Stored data
——————
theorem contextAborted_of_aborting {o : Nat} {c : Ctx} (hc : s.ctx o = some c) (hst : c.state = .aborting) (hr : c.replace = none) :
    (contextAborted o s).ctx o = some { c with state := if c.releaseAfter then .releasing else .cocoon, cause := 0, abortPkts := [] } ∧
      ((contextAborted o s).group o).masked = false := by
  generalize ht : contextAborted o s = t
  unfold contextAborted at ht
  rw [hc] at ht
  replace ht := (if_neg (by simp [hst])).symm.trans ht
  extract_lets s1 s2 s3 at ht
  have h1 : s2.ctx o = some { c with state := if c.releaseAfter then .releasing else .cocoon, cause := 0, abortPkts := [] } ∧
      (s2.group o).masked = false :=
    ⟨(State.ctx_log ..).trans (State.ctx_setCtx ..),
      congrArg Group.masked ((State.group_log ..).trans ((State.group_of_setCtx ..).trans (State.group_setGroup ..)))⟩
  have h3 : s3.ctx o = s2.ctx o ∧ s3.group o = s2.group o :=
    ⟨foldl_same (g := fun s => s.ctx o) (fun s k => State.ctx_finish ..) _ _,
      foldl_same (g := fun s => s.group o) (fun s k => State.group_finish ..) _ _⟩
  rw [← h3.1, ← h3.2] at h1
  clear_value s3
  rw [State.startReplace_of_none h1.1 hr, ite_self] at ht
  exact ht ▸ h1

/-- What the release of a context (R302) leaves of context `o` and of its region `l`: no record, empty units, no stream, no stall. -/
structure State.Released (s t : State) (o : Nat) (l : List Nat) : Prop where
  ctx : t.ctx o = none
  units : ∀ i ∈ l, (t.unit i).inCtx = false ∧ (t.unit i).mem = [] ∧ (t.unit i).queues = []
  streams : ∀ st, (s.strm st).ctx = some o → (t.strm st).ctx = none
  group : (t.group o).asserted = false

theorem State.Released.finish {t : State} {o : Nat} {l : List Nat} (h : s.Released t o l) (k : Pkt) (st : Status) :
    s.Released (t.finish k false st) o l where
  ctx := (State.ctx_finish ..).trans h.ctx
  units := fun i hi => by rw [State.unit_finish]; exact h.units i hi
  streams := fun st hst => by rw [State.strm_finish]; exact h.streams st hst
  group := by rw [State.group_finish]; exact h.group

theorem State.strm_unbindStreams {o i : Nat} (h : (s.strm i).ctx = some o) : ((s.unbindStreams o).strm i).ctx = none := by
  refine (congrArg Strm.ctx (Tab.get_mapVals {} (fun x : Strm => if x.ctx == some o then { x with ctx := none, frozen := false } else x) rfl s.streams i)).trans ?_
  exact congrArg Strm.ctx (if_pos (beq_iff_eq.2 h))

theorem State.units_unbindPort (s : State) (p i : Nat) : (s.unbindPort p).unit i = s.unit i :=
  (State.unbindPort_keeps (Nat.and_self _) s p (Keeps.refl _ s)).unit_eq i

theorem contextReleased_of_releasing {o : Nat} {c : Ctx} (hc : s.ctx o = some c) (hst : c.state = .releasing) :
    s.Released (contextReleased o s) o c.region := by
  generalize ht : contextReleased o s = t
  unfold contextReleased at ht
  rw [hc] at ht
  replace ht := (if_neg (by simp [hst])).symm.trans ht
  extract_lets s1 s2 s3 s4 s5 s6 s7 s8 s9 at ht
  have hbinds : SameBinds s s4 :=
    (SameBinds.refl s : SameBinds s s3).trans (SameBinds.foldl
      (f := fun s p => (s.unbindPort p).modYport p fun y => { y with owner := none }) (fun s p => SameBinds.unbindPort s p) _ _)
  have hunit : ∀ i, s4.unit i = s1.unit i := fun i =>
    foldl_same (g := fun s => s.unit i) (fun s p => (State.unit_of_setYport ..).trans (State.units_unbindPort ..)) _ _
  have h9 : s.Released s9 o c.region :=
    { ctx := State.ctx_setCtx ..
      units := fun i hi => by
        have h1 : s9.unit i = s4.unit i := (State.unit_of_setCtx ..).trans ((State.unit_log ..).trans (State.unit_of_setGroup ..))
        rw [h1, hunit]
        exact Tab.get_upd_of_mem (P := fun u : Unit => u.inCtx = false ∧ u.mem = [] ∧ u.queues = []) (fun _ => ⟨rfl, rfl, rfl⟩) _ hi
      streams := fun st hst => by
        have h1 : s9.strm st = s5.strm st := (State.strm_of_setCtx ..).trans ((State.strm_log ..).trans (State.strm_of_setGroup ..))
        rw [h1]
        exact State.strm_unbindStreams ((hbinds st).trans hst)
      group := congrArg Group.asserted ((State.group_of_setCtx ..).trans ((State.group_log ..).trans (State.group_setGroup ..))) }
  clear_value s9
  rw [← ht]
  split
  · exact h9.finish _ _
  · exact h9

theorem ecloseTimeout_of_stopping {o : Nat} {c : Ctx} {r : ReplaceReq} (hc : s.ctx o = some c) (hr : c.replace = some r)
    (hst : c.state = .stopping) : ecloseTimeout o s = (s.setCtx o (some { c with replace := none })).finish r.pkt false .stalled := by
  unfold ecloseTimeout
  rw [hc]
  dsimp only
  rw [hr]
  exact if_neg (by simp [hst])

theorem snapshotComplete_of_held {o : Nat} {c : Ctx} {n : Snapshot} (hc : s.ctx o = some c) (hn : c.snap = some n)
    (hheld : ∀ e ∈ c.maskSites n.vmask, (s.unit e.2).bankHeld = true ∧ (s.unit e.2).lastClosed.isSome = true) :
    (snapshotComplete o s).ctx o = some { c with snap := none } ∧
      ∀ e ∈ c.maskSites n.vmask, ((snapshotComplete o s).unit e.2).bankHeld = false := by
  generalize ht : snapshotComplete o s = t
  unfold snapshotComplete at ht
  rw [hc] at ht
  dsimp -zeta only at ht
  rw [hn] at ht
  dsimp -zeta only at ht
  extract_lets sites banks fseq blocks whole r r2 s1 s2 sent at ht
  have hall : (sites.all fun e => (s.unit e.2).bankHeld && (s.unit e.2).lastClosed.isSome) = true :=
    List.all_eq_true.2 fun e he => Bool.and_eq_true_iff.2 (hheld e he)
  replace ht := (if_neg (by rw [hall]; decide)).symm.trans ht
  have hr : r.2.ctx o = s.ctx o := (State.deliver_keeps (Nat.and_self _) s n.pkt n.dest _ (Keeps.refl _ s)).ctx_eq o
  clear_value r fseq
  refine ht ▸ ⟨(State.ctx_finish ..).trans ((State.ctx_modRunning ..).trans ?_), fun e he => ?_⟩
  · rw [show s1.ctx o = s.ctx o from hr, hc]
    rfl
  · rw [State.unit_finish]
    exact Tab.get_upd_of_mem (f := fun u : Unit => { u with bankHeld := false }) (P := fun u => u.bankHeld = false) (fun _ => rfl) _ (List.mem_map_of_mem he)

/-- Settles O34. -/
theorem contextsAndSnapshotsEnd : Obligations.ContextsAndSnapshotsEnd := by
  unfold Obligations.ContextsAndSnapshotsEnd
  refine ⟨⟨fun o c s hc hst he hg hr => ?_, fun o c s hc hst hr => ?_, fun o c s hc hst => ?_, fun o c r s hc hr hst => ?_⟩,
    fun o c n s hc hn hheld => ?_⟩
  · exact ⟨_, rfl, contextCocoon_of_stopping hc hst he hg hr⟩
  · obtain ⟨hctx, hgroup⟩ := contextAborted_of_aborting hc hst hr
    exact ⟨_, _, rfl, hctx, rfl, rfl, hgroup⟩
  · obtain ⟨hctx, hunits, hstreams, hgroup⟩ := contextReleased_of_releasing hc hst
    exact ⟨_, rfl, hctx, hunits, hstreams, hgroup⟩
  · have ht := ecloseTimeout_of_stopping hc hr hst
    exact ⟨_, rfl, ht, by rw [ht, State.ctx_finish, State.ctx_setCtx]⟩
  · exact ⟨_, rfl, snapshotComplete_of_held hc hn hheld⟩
——————
Requirement ▸
Please return each line of the data above in which the word "have" occurs.

Your solution ▸
  have h1 : s2.ctx o = some { c with state := if c.releaseAfter then .releasing else .cocoon, cause := 0, abortPkts := [] } ∧
  have h3 : s3.ctx o = s2.ctx o ∧ s3.group o = s2.group o :=
  have hbinds : SameBinds s s4 :=
  have hunit : ∀ i, s4.unit i = s1.unit i := fun i =>
  have h9 : s.Released s9 o c.region :=
        have h1 : s9.unit i = s4.unit i := (State.unit_of_setCtx ..).trans ((State.unit_log ..).trans (State.unit_of_setGroup ..))
        have h1 : s9.strm st = s5.strm st := (State.strm_of_setCtx ..).trans ((State.strm_log ..).trans (State.strm_of_setGroup ..))
  have hall : (sites.all fun e => (s.unit e.2).bankHeld && (s.unit e.2).lastClosed.isSome) = true :=
  have hr : r.2.ctx o = s.ctx o := (State.deliver_keeps (Nat.and_self _) s n.pkt n.dest _ (Keeps.refl _ s)).ctx_eq o
  · have ht := ecloseTimeout_of_stopping hc hr hst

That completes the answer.